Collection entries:
/-- A command of the block. -/
inductive Instr where
  -- power, reset and limits
  | powerOn (dt : Nat) (mainPresent : Bool) (banks : BankCheck)
  | bringUpFailure (dt : Nat) (stage : Fin 3)
  | resetN (dt : Nat)
  | moduleReset (dt : Nat)
  | moduleResetReboot (dt : Nat) (banks : BankCheck)
  | ioDieWatchdog (dt : Nat) (banks : BankCheck)
  | mainSupplyLoss (dt : Nat) (level : BitVec 16)
  | thermalTrip (dt : Nat)
  | clockFailure (dt : Nat)
  | limitUpdate (dt : Nat) (r : ThermalReadings)
  -- line time
  | encoderCount (dt : Nat) (e : Fin 4) (levelA levelB : Bool)
  | illegalTransition (dt : Nat) (e : Fin 4) (levelA levelB : Bool)
  | zEdge (dt : Nat) (e : Fin 4) (rising : Bool)
  | encoderInputFault (dt : Nat) (e : Fin 4)
  | encoderConfigWrite (dt : Nat) (r : Route) (e : Fin 4) (sub : Nat) (data : Bytes)
  | generatorCount (dt : Nat) (d : Fin 4)
  | stall (dt : Nat) (d : Fin 4)
  | triggerIssued (dt : Nat) (p : Fin 36)
  | triggerPulseEnd (dt : Nat) (p : Fin 36)
  | missedTrigger (dt : Nat) (p : Fin 36)
  | compareArm (dt : Nat) (r : Route) (n : Fin 32)
  | compareDisarm (dt : Nat) (r : Route) (n : Fin 32)
  | compareValueWrite (dt : Nat) (r : Route) (n : Fin 32) (value : BitVec 48)
  | windowArm (dt : Nat) (r : Route) (w : Fin 64)
  | windowDisarm (dt : Nat) (r : Route) (w : Fin 64)
  | timerLoadWrite (dt : Nat) (r : Route) (t : Fin 16) (value : BitVec 32)
  | timerExpiry (dt : Nat) (t : Fin 16)
  | commitDeadline (dt : Nat) (g : Fin 16) (f : BitVec 48)
  | slackRefresh (dt : Nat)
  -- the sequencers and their units; `core` and `slot` name the context that issues
  | loop (dt : Nat) (core : Fin 6) (slot : Fin 4)
  | endEntry (dt : Nat) (core : Fin 6) (slot : Fin 4)
  | passIssue (dt : Nat) (core : Fin 6) (slot : Fin 4)
  | weightLoadStart (dt : Nat) (core : Fin 6) (array : Fin 2) (half : Fin 2)
  | weightLoadComplete (dt : Nat) (core : Fin 6) (array : Fin 2) (half : Fin 2)
  | passStart (dt : Nat) (core : Fin 6) (array : Fin 2) (half : Fin 2)
  | passComplete (dt : Nat) (core : Fin 6) (array : Fin 2) (half : Fin 2)
  | modeChange (dt : Nat) (core : Fin 6) (array : Fin 2)
  | arrayFault (dt : Nat) (core : Fin 6) (array : Fin 2) (half : Fin 2) (cause : ArrayCause)
  | copy (dt : Nat) (core : Fin 6) (slot : Fin 4)
  | add (dt : Nat) (core : Fin 6) (slot : Fin 4)
  | sub (dt : Nat) (core : Fin 6) (slot : Fin 4)
  | mul (dt : Nat) (core : Fin 6) (slot : Fin 4)
  | fma (dt : Nat) (core : Fin 6) (slot : Fin 4)
  | max (dt : Nat) (core : Fin 6) (slot : Fin 4)
  | min (dt : Nat) (core : Fin 6) (slot : Fin 4)
  | abs (dt : Nat) (core : Fin 6) (slot : Fin 4)
  | neg (dt : Nat) (core : Fin 6) (slot : Fin 4)
  | sel (dt : Nat) (core : Fin 6) (slot : Fin 4)
  | clamp (dt : Nat) (core : Fin 6) (slot : Fin 4)
  | lut (dt : Nat) (core : Fin 6) (slot : Fin 4)
  | recip (dt : Nat) (core : Fin 6) (slot : Fin 4)
  | rsqrt (dt : Nat) (core : Fin 6) (slot : Fin 4)
  | ssum (dt : Nat) (core : Fin 6) (slot : Fin 4)
  | smax (dt : Nat) (core : Fin 6) (slot : Fin 4)
  | smin (dt : Nat) (core : Fin 6) (slot : Fin 4)
  | lsum (dt : Nat) (core : Fin 6) (slot : Fin 4)
  | lmax (dt : Nat) (core : Fin 6) (slot : Fin 4)
  | lmin (dt : Nat) (core : Fin 6) (slot : Fin 4)
  | vectorComplete (dt : Nat) (core : Fin 6)
  | shunterCopy (dt : Nat) (core : Fin 6) (slot : Fin 4)
  | shunterGather (dt : Nat) (core : Fin 6) (slot : Fin 4)
  | shunterScatter (dt : Nat) (core : Fin 6) (slot : Fin 4)
  | shunterStart (dt : Nat) (core : Fin 6) (n : Fin 8)
  | shunterComplete (dt : Nat) (core : Fin 6) (n : Fin 8)
  | semaphoreAdd (dt : Nat) (core : Fin 6) (slot : Fin 4)
  | semaphoreSet (dt : Nat) (core : Fin 6) (slot : Fin 4)
  | semaphoreLaneAdd (dt : Nat) (core : Fin 6) (slot : Fin 4)
  | laneSignalArrival (dt : Nat)
  | hubOperation (dt : Nat)
  | wait (dt : Nat) (core : Fin 6) (slot : Fin 4)
  | waitTimeout (dt : Nat) (core : Fin 6) (slot : Fin 4)
  | creditAcquire (dt : Nat) (core : Fin 6) (slot : Fin 4)
  | creditRelease (dt : Nat) (core : Fin 6) (slot : Fin 4)
  | creditTimeout (dt : Nat) (core : Fin 6) (slot : Fin 4)
  | yield (dt : Nat) (core : Fin 6) (slot : Fin 4)
  | yieldSurrender (dt : Nat) (core : Fin 6) (slot : Fin 4)
  | deadlinePublish (dt : Nat) (core : Fin 6) (slot : Fin 4)
  | deadlineClear (dt : Nat) (core : Fin 6) (slot : Fin 4)
  -- memory and determinism
  | droneRead (dt : Nat) (level : Level) (agent : Nat) (word : Fin 16) (finding : ReadFinding)
  | droneWriteback (dt : Nat) (level : Level) (agent : Nat) (passed : Option Nat)
  | patrolRead (dt : Nat) (controller : Fin 4) (finding : ReadFinding)
  | poolSizeWrite (dt : Nat) (r : Route) (sub : Nat) (value : BitVec 16)
  | wideModeEnter (dt : Nat) (r : Route)
  | wideModeExit (dt : Nat) (r : Route)
  | determinismWrite (dt : Nat) (r : Route) (value : BitVec 8)
  -- reference banks
  | create (dt : Nat) (r : Route) (b : Fin 16)
  | createComplete (dt : Nat) (b : Fin 16)
  | delete (dt : Nat) (r : Route) (b : Fin 16)
  | topkCommand (dt : Nat) (core : Fin 6) (slot : Fin 4) (record : Bytes)
  | topkStart (dt : Nat) (core : Fin 6)
  | topkComplete (dt : Nat) (core : Fin 6)
  | enrol (dt : Nat) (src : Fin 8) (record : Bytes)
  | void (dt : Nat) (src : Fin 8) (record : Bytes)
  | loadRecord (dt : Nat) (record : Bytes)
  -- scheduling
  | sliceBoundary (dt : Nat) (p : Fin 6)
  | forcedPreemption (dt : Nat) (core : Fin 6) (slot : Fin 4)
  | holdTimeout (dt : Nat) (job : Fin 64) (lane : Fin 6)
  | contextUnloadComplete (dt : Nat) (job : Fin 64) (lane : Fin 6)
  | contextLoadComplete (dt : Nat) (job : Fin 64) (lane : Fin 6)
  | contextSaveComplete (dt : Nat) (job : Fin 64) (lane : Fin 6)
  | contextRestoreComplete (dt : Nat) (job : Fin 64) (lane : Fin 6)
  | teardown (dt : Nat) (job : Fin 64) (lane : Fin 6)
  | modelContainer (dt : Nat) (source : ModelSource) (container : Bytes)
  | modelEntryLoaded (dt : Nat) (job : Fin 64)
  | pin (dt : Nat) (r : Route)
  | unpin (dt : Nat) (r : Route)
  | preload (dt : Nat) (r : Route)
  | remove (dt : Nat) (r : Route)
  | flush (dt : Nat) (r : Route)
  | step (dt : Nat) (core : Fin 6) (slot : Fin 4) (record : Bytes)
  | join (dt : Nat) (core : Fin 6) (slot : Fin 4) (record : Bytes)
  | leave (dt : Nat) (core : Fin 6) (slot : Fin 4) (record : Bytes)
  -- starting modules together
  | barrierArm (dt : Nat) (r : Route)
  | barrierDisarm (dt : Nat) (r : Route)
  | leaderDrive (dt : Nat)
  | barrierRegistered (dt : Nat)
  | barrierAction (dt : Nat)
  | barrierTimeout (dt : Nat)
  -- sensor ports and sensor control
  | lineStart (dt : Nat) (p : Fin 36) (fval : Bool)
  | lineEnd (dt : Nat) (p : Fin 36) (edges : List (BitVec 4)) (overflowAt : Option Nat)
  | frameStart (dt : Nat) (p : Fin 36)
  | frameEnd (dt : Nat) (p : Fin 36)
  | pairingExpiry (dt : Nat) (p : Fin 36)
  | portClockLoss (dt : Nat) (p : Fin 36)
  | deskew (dt : Nat) (r : Route) (p : Fin 36)
  | deskewComplete (dt : Nat) (p : Fin 36) (passing : List (List Bool))
  | i2cWrite (dt : Nat) (r : Option Route) (k : Fin 12) (core : Fin 6) (slot : Fin 4) (record : Bytes)
  | i2cWriteRead (dt : Nat) (r : Option Route) (k : Fin 12) (core : Fin 6) (slot : Fin 4) (record : Bytes)
  | spiTransfer (dt : Nat) (r : Option Route) (k : Fin 12) (core : Fin 6) (slot : Fin 4) (record : Bytes)
  | sccRecordStart (dt : Nat) (k : Fin 12) (inBlanking : Bool)
  | alignTimeout (dt : Nat) (k : Fin 12)
  | clockStretchTimeout (dt : Nat) (k : Fin 12) (held : Nat)
  | sccRecordComplete (dt : Nat) (k : Fin 12) (outcome : BusEnd) (read : Bytes)
  | flatFieldCopyComplete (dt : Nat) (p : Fin 36)
  | lineWriteComplete (dt : Nat) (p : Fin 36)
  -- sample intake
  | submissionTaken (dt : Nat) (i : Fin 16)
  | decodeDispatch (dt : Nat) (engine : Fin 4)
  | decodeComplete (dt : Nat) (engine : Fin 4)
  | budgetExpiry (dt : Nat) (engine : Fin 4)
  | recordCommit (dt : Nat) (i : Fin 16)
  | intakeRelease (dt : Nat) (core : Fin 6) (slot : Fin 4) (record : Bytes)
  | roi (dt : Nat) (core : Fin 6) (slot : Fin 4) (record : Bytes)
  | roiTimeout (dt : Nat) (i : Fin 16)
  -- verdicts and valves
  | orderDecided (dt : Nat) (core : Fin 6) (job : Fin 64) (record : Bytes)
  | orderUndecided (dt : Nat) (core : Fin 6) (job : Fin 64) (record : Bytes)
  | decide (dt : Nat) (core : Fin 6) (job : Fin 64) (record : Bytes)
  | vetoChange (dt : Nat) (active : Bool)
  | nextChangeFrameStart (dt : Nat) (c : Fin 4)
  | valveFrameComplete (dt : Nat) (c : Fin 4)
  | latchPulseEnd (dt : Nat) (c : Fin 4)
  | manualOutputWrite (dt : Nat) (r : Route) (value : BitVec 16)
  | stopTimeout (dt : Nat) (g : Fin 16)
  -- field inputs and outputs
  | fieldLinkLoss (dt : Nat)
  | fieldLinkRestored (dt : Nat) (levels : BitVec 16) (veto : Bool) (outEnHigh : Bool)
  | diEdge (dt : Nat) (d : Fin 8) (on : Bool)
  | pulsedSample (dt : Nat) (levels : BitVec 8)
  | debounceWrite (dt : Nat) (r : Route) (sub : Nat) (value : BitVec 32)
  | outEnNChange (dt : Nat) (high : Bool)
  | outputOverload (dt : Nat) (d : Fin 16) (thermal : Bool)
  | overloadRestart (dt : Nat) (d : Fin 16)
  | openLoad (dt : Nat) (d : Fin 16)
  | fieldUndervoltage (dt : Nat) (level : BitVec 16)
  | fieldSupplyRecovery (dt : Nat) (level : BitVec 16)
  | fieldSectionReset (dt : Nat)
  -- the object dictionary
  | dictionaryWrite (dt : Nat) (r : Route) (index : BitVec 16) (sub : BitVec 8) (complete : Bool) (data : Bytes)
  | rcRead (dt : Nat) (r : Route) (index : BitVec 16) (sub : BitVec 8)
  | enable (dt : Nat) (r : Route) (f : Nat)
  | enableComplete (dt : Nat) (f : Nat)
  | disable (dt : Nat) (r : Route) (f : Nat)
  | start (dt : Nat) (r : Route) (f : Nat)
  | stop (dt : Nat) (r : Route) (f : Nat)
  | functionStopped (dt : Nat) (f : Nat)
  | clear (dt : Nat) (r : Route) (f : Nat)
  | claim (dt : Nat) (r : Route) (f : Nat)
  | release (dt : Nat) (r : Route) (f : Nat)
  | setStart (dt : Nat) (r : Route) (fs : List Nat)
  | setStop (dt : Nat) (r : Route) (fs : List Nat)
  | sdoSegmentTimeout (dt : Nat)
  | alStateRequest (dt : Nat) (target : AlState) (sm2 sm3 : Nat) (mailboxOk : Bool) (sync0Cycle : Nat)
  | sm2Watchdog (dt : Nat)
  | snapshot (dt : Nat)
  | sm3Read (dt : Nat)
  | sm2OutputsTaken (dt : Nat) (image : Bytes)
  | sync0 (dt : Nat)
  | emergencySend (dt : Nat)
  -- the host serial port
  | upload (dt : Nat) (frame : Bytes)
  | download (dt : Nat) (frame : Bytes)
  | downloadSegment (dt : Nat) (frame : Bytes)
  | uploadSegment (dt : Nat) (frame : Bytes)
  | abortTransfer (dt : Nat) (frame : Bytes)
  | responseReady (dt : Nat)
  | read (dt : Nat)
  | status (dt : Nat)
  | event (dt : Nat) (clockedOut : Nat)
  | resetTransaction (dt : Nat) (second : Byte)
  | transactionTimeout (dt : Nat)
  | transferTimeout (dt : Nat)
  | attentionPulse (dt : Nat)
  | attentionPulseEnd (dt : Nat)
  -- network ports and network time
  | laneBringUp (dt : Nat) (port : Fin 3) (trials : List (List LaneTrial)) (markers : LaneMarkers)
  | bringUpRetry (dt : Nat) (port : Fin 3)
  | linkLoss (dt : Nat) (port : Fin 3)
  | pllLockFailure (dt : Nat) (port : Fin 3)
  | frameReceived (dt : Nat) (n : Fin 2) (kind : FrameKind)
  | segmentReceived (dt : Nat) (port : Fin 3) (address udpPort : Nat) (payload : Bytes)
  | reassemblyTimeout (dt : Nat) (port : Fin 3) (address udpPort : Nat) (cls stream : Byte)
  | messageHandedOn (dt : Nat) (port : Fin 3)
  | segmentTransmitted (dt : Nat) (port : Fin 3)
  | inboxWrite (dt : Nat)
  | secondRoll (dt : Nat)
  | ptpMessage (dt : Nat) (port : Fin 3) (m : PtpMessage) (captured : Nat) (outgoing : Bool)
  | servoOffset (dt : Nat) (offset : Int) (meanPathDelay : Int)
  | externalOffset (dt : Nat) (r : Route) (offset : BitVec 64)
  -- power states
  | powerRequest (dt : Nat) (r : Route) (value : BitVec 8)
  | powerTransitionComplete (dt : Nat)
  | wakeN (dt : Nat)
  | mainSupplyRise (dt : Nat) (level : BitVec 16)
  -- security
  | installOwnerKey (dt : Nat) (r : Route)
  | revokeOwnerKey (dt : Nat) (r : Route)
  | installContentKey (dt : Nat) (r : Route)
  | eraseContentKey (dt : Nat) (r : Route)
  | lock (dt : Nat) (r : Route)
  | retire (dt : Nat) (r : Route)
  | raiseVersion (dt : Nat) (r : Route)
  | jobImageWrite (dt : Nat) (r : Route) (job : Fin 64) (container : Bytes)
  | firmwareContainerWrite (dt : Nat) (r : Route) (container : Bytes)
  -- debug
  | debugLevelRequest (dt : Nat) (r : Route) (value : BitVec 8)
  | debugToken (dt : Nat) (r : Route) (token : Bytes)
  | extest (dt : Nat)
  | idcode (dt : Nat)
  | samplePreload (dt : Nat)
  | tapClamp (dt : Nat)
  | highz (dt : Nat)
  | bypass (dt : Nat) (code : Byte)
  | dbgaccRead (dt : Nat) (space : BitVec 3) (core : BitVec 4) (address : BitVec 40)
  | dbgaccWrite (dt : Nat) (space : BitVec 3) (core : BitVec 4) (address : BitVec 40) (data : BitVec 64)
  | halt (dt : Nat) (job : BitVec 6) (lane : BitVec 3)
  | resume (dt : Nat) (job : BitVec 6) (lane : BitVec 3)
  | dbgctrlStep (dt : Nat) (job : BitVec 6) (lane : BitVec 3)
  -- remaining timed and external events
  | holdoffExpiry (dt : Nat) (counter : Nat)
  | encoderFaultEnd (dt : Nat) (e : Fin 4)
  | portClockPresent (dt : Nat) (p : Fin 36) (kHz : BitVec 32)
  | resetNRelease (dt : Nat)
  | refclkRestored (dt : Nat)
  | tripTemperatureFall (dt : Nat)
  | standbyRailLoss (dt : Nat)
  | arpEntryExpiry (dt : Nat) (n : Fin 2) (address : Nat)
  | pauseRepeat (dt : Nat) (n : Fin 2)
  | pauseExpiry (dt : Nat) (n : Fin 2)
  | sync0Missed (dt : Nat)
  | refreshRateChange (dt : Nat) (multiplier : Fin 3) (hot : Bool)
  | sdoDownloadInitiate (dt : Nat) (index : BitVec 16) (sub : BitVec 8) (complete : Bool) (size : Option Nat)
  | sdoDownloadSegment (dt : Nat) (toggle : Bool) (final : Bool) (data : Bytes)
  | ptpTimerExpiry (dt : Nat) (t : PtpTimer)
  deriving DecidableEq, Repr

EXERCISE:
Could you retype exactly the lines above, starting at the line that contains "passIssue (dt : Nat)" and ending at the line that contains "lut (dt : Nat)", and nothing more?

REPLY TO THE EXERCISE:
  | passIssue (dt : Nat) (core : Fin 6) (slot : Fin 4)
  | weightLoadStart (dt : Nat) (core : Fin 6) (array : Fin 2) (half : Fin 2)
  | weightLoadComplete (dt : Nat) (core : Fin 6) (array : Fin 2) (half : Fin 2)
  | passStart (dt : Nat) (core : Fin 6) (array : Fin 2) (half : Fin 2)
  | passComplete (dt : Nat) (core : Fin 6) (array : Fin 2) (half : Fin 2)
  | modeChange (dt : Nat) (core : Fin 6) (array : Fin 2)
  | arrayFault (dt : Nat) (core : Fin 6) (array : Fin 2) (half : Fin 2) (cause : ArrayCause)
  | copy (dt : Nat) (core : Fin 6) (slot : Fin 4)
  | add (dt : Nat) (core : Fin 6) (slot : Fin 4)
  | sub (dt : Nat) (core : Fin 6) (slot : Fin 4)
  | mul (dt : Nat) (core : Fin 6) (slot : Fin 4)
  | fma (dt : Nat) (core : Fin 6) (slot : Fin 4)
  | max (dt : Nat) (core : Fin 6) (slot : Fin 4)
  | min (dt : Nat) (core : Fin 6) (slot : Fin 4)
  | abs (dt : Nat) (core : Fin 6) (slot : Fin 4)
  | neg (dt : Nat) (core : Fin 6) (slot : Fin 4)
  | sel (dt : Nat) (core : Fin 6) (slot : Fin 4)
  | clamp (dt : Nat) (core : Fin 6) (slot : Fin 4)
  | lut (dt : Nat) (core : Fin 6) (slot : Fin 4)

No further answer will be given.